She was a frequent contributor to learned journals including The Classical Quarterly and The Journal of Hellenic Studies. Her work especially focussed upon Plato and she analysed his style in detail, concluding that the Hippias Major – the Socratic dialogue on the nature of beauty – must have been written by another author.

She was involved with the Classical Association for many years, from reading a paper on The Art of Plato to the London branch in 1926 to becoming the first female President in 1958, at the age of 73. The association's annual general meeting was held in Nottingham that year, where she gave the presidential address, The Long Line of Torchbearers, which recounted many writers of the classics, illustrating this by comparing how translators such as Alexander Pope and Andrew Lang had translated the Odyssey. She also lectured to the general public, from passengers on Mediterranean cruises to the women convicts at Holloway prison.

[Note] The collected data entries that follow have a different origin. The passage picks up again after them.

theorem quiet_of_turns {c : Instr} {s u : State} (hs : s.quiet = true) (h : Turns c s u) : u.quiet = true := by
  rw [quiet_iff] at hs ⊢
  cases h with
  | orderly h =>
    by_cases hserves : s.serves
    · exact (h.stays hserves).imp id fun hsafe => .inl hsafe.1
    · obtain ⟨hm, hrests⟩ := h.rests hserves
      exact .inr ((hs.resolve_left hserves).imp hm.trans fun hidle x => hrests x (hidle x))
  | fresh m _ hu => exact .inr (.inr fun x => by rw [show u.st x = .stopped from congrArg (fun p => p.2 x) hu]; rfl)
  | fails hm hu =>
    have hidle := (hs.resolve_left (by simp [serves, hm])).resolve_left (by simp [hm])
    exact .inr (.inr fun x => by rw [show u.st = s.st from congrArg Prod.snd hu]; exact hidle x)
  | ready _ h => exact h.imp id fun hsafe => .inl hsafe.1

end Sys2Proof.Machine.State
end

section
open Sys2Proof Sys2Proof.Machine Sys2Proof.Machine.State

/-- Settles O49: no command arms or runs a stage outside READY, RUN and SERVICE, and those that lead there stop every stage. -/
theorem stagesRest : Obligations.StagesRest := by
  refine ⟨by decide +kernel, fun s u hs hu => ?_⟩
  unfold step at hu
  split at hu
  · cases hu
    exact (quiet_of_modes (modes_congr rfl rfl)).2 hs
  next c rest _ => exact quiet_of_turns (s := { s with pending := rest }) ((quiet_of_modes (modes_congr rfl rfl)).2 hs) (turns_exec hu)

/-- Settles O51: the module enters SAFE from READY, RUN and SERVICE with every stage, or when READY is reached. -/
theorem safeTakesStages : Obligations.SafeTakesStages := by
  intro s u c hu hs hsafe
  have hne : ¬ u.serves := fun hserves => not_safe_of_serves hserves hsafe
  cases turns_exec hu with
  | orderly h =>
    by_cases hserves : s.serves
    · exact ((h.stays hserves).resolve_left hne).2
    · exact absurd ((h.rests hserves).1.symm.trans hsafe) hs
  | fresh m hm h =>
    obtain rfl : m = .safe := (congrArg Prod.fst h).symm.trans hsafe
    exact absurd hm (by decide)
  | fails _ h => cases hsafe.symm.trans (congrArg Prod.fst h)
  | ready _ h => exact (h.resolve_left hne).2

/-- Settles O52: in SAFE every command but the begin of a restart and the end of the hold-up leaves the module's state. -/
theorem safeIsLeft : Obligations.SafeIsLeft := by
  intro s u c hs hu
  cases turns_exec hu with
  | orderly h => exact .inl (module_of_orderly_safe h hs)
  | fresh m _ h hleft =>
    have hm : u.module = m := congrArg Prod.fst h
    exact .inr ((hleft hs).imp (fun ⟨hstart, hc⟩ => ⟨hm.trans hstart, hc⟩) fun ⟨hoff, hc⟩ => ⟨hm.trans hoff, hc⟩)
  | fails hstart => cases hs.symm.trans hstart
  | ready hstart => cases hs.symm.trans hstart

end
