-- ==== Sys2Proof/Decode.lean ====
section
/-! DEFINITION. The command decoder (30_encoding.md R71 to R78): total on 32-bit words, rejecting by name. After it the
encoder, written from the assembler's rule R80. -/

namespace Sys2Proof

/-- Why a word selects no command (30_encoding.md R73, R77). Both are the status `IllegalCommand`. -/
inductive Reject
  /-- Step (1): the opcode is not one of the 20 of R74. -/
  | unassignedOpcode (opc : Byte)
  /-- Step (2): a reserved bit, or a bit of a field the command does not use, is 1; `bits` are those bits. -/
  | unusedBitsSet (bits : CmdWord)
deriving DecidableEq, Repr

/-- Field `OPC`, bits 7:0. -/
def opcField (w : CmdWord) : Byte := w.extractLsb' 0 8

/-- Field `BA`, bits 11:8: the first or only slot number. -/
def baField (w : CmdWord) : Nat := (w.extractLsb' 8 4).toNat

/-- Field `BB`, bits 15:12: the second slot number. -/
def bbField (w : CmdWord) : Nat := (w.extractLsb' 12 4).toNat

/-- Field `E`, bit 16: `LITTLE = 0`, `BIG = 1` (30_encoding.md R72). -/
def eField (w : CmdWord) : Endian := if w.getLsbD 16 then .big else .little

/-- Field `V`, bit 17: the bit value. -/
def vField (w : CmdWord) : Bool := w.getLsbD 17

/-- Field `IMM8`, bits 31:24. -/
def immField (w : CmdWord) : Byte := w.extractLsb' 24 8

/-- A row of 30_encoding.md R75: the bits fixed for the command, their values, and the command read from a word that
has them. -/
structure Row where
  mask : CmdWord
  mtch : CmdWord
  make : CmdWord → Instr

/-- 30_encoding.md R75, row by row in its order. -/
def opcodeTable : List Row :=
  [ ⟨0xFFFFFFFF#32, 0x00000000#32, fun _ => .nop⟩,
    ⟨0xFFFEFFFF#32, 0x00000001#32, fun w => .decode (eField w)⟩,
    ⟨0xFFFFFFFF#32, 0x00000002#32, fun _ => .bytesfor⟩,
    ⟨0x00FFFFFF#32, 0x00000003#32, fun w => .popb (immField w)⟩,
    ⟨0x00FFFFFF#32, 0x00000004#32, fun w => .nibswap (immField w)⟩,
    ⟨0xFFFEF0FF#32, 0x00000010#32, fun w => .create (baField w) (eField w)⟩,
    ⟨0xFFFFF0FF#32, 0x00000011#32, fun w => .resize (baField w)⟩,
    ⟨0xFFFFF0FF#32, 0x00000012#32, fun w => .free (baField w)⟩,
    ⟨0x00FFF0FF#32, 0x00000013#32, fun w => .wrbyte (baField w) (immField w)⟩,
    ⟨0xFFFFF0FF#32, 0x00000014#32, fun w => .rdbyte (baField w)⟩,
    ⟨0xFFFFF0FF#32, 0x00000020#32, fun w => .getbit (baField w)⟩,
    ⟨0xFFFDF0FF#32, 0x00000021#32, fun w => .setbit (baField w) (vField w)⟩,
    ⟨0xFFFFF0FF#32, 0x00000022#32, fun w => .normtail (baField w)⟩,
    ⟨0xFFFFF0FF#32, 0x00000030#32, fun w => .count (baField w)⟩,
    ⟨0xFFFFF0FF#32, 0x00000031#32, fun w => .countn (baField w)⟩,
    ⟨0xFFFDF0FF#32, 0x00000032#32, fun w => .findlast (baField w) (vField w)⟩,
    ⟨0xFFFF00FF#32, 0x00000040#32, fun w => .cntand (baField w) (bbField w)⟩,
    ⟨0xFFFF00FF#32, 0x00000041#32, fun w => .cntor (baField w) (bbField w)⟩,
    ⟨0xFFFF00FF#32, 0x00000042#32, fun w => .cntxor (baField w) (bbField w)⟩,
    ⟨0xFFFF00FF#32, 0x00000043#32, fun w => .subset (baField w) (bbField w)⟩ ]

/-- Decoding a command word, 30_encoding.md R73: (1) the row of the word's opcode, (2) its mask and match, (3) the
fields the command uses. -/
def decode (w : CmdWord) : Except Reject Instr :=
  match opcodeTable.find? (fun r => opcField r.mtch == opcField w) with
  | none => .error (.unassignedOpcode (opcField w))
  | some r => if w &&& r.mask = r.mtch then .ok (r.make w) else .error (.unusedBitsSet ((w &&& r.mask) ^^^ r.mtch))

/-- `E` as a word bit (30_encoding.md R72). -/
def eBit : Endian → CmdWord
  | .little => 0
  | .big => 1

/-- `V` as a word bit (30_encoding.md R72). -/
def vBit : Bool → CmdWord
  | false => 0
  | true => 1

/-- What an assembler emits, 30_encoding.md R80: `match | (ba << 8) | (bb << 12) | (e << 16) | (v << 17) | (imm8 << 24)`. -/
def assemble (mtch : CmdWord) (ba bb : Nat) (e : Endian) (v : Bool) (imm8 : Byte) : CmdWord :=
  mtch ||| (BitVec.ofNat 32 ba <<< 8) ||| (BitVec.ofNat 32 bb <<< 12) ||| (eBit e <<< 16) ||| (vBit v <<< 17) |||
    (imm8.setWidth 32 <<< 24)

/-- The word of a command (30_encoding.md R75, R80); fields the command does not use are 0. -/
def encode : Instr → CmdWord
  | .nop => assemble 0x00000000#32 0 0 .little false 0
  | .decode e => assemble 0x00000001#32 0 0 e false 0
  | .bytesfor => assemble 0x00000002#32 0 0 .little false 0
  | .popb imm8 => assemble 0x00000003#32 0 0 .little false imm8
  | .nibswap imm8 => assemble 0x00000004#32 0 0 .little false imm8
  | .create ba e => assemble 0x00000010#32 ba 0 e false 0
  | .resize ba => assemble 0x00000011#32 ba 0 .little false 0
  | .free ba => assemble 0x00000012#32 ba 0 .little false 0
  | .wrbyte ba imm8 => assemble 0x00000013#32 ba 0 .little false imm8
  | .rdbyte ba => assemble 0x00000014#32 ba 0 .little false 0
  | .getbit ba => assemble 0x00000020#32 ba 0 .little false 0
  | .setbit ba v => assemble 0x00000021#32 ba 0 .little v 0
  | .normtail ba => assemble 0x00000022#32 ba 0 .little false 0
  | .count ba => assemble 0x00000030#32 ba 0 .little false 0
  | .countn ba => assemble 0x00000031#32 ba 0 .little false 0
  | .findlast ba v => assemble 0x00000032#32 ba 0 .little v 0
  | .cntand ba bb => assemble 0x00000040#32 ba bb .little false 0
  | .cntor ba bb => assemble 0x00000041#32 ba bb .little false 0
  | .cntxor ba bb => assemble 0x00000042#32 ba bb .little false 0
  | .subset ba bb => assemble 0x00000043#32 ba bb .little false 0

/-- The command word the host puts on the port for table bits `w` of which `nbits` are given (the rest are 0). -/
def tableWord (nbits w : Nat) : CmdWord := BitVec.ofNat 32 (w % 2 ^ nbits)

/-- What the decoder reads from an opcode-table word. A command is one 32-bit word, so there is no byte order. -/
def decodeTableWord (nbits w : Nat) : Option Instr :=
  match decode (tableWord nbits w) with
  | .ok i => some i
  | .error _ => none

end Sys2Proof
end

== Dorothy Tarrant Fellowship ==
In 2016 an annual Fellowship with special lecture was established in honour of Tarrant, a 'pioneering figure in UK classics', at the Institute of Classical Studies, University of London. The Fellowship is awarded to academics from universities outside of the UK with research interests in any aspect of classical studies. Recipients for 2017-18 include Professor Anthony Corbeill (University of Virginia) and Professor Joshua Katz (Princeton University). Recipients for 2018-19 include Professor Margaret Malamud (New Mexico State University) and Professor Sara Monoson (Northwestern University). Professor Ann Brysbaert (Leiden University) and Professor Judith Evans Grubbs (Emory University) were Dorothy Tarrant Fellows in 2019-20, and Professor Johannes Baltussen (University of Adelaide) and Professor Patricia A. Rosenmeyer (University of North Carolina at Chapel Hill) are Dorothy Tarrant Fellows for 2020- 21.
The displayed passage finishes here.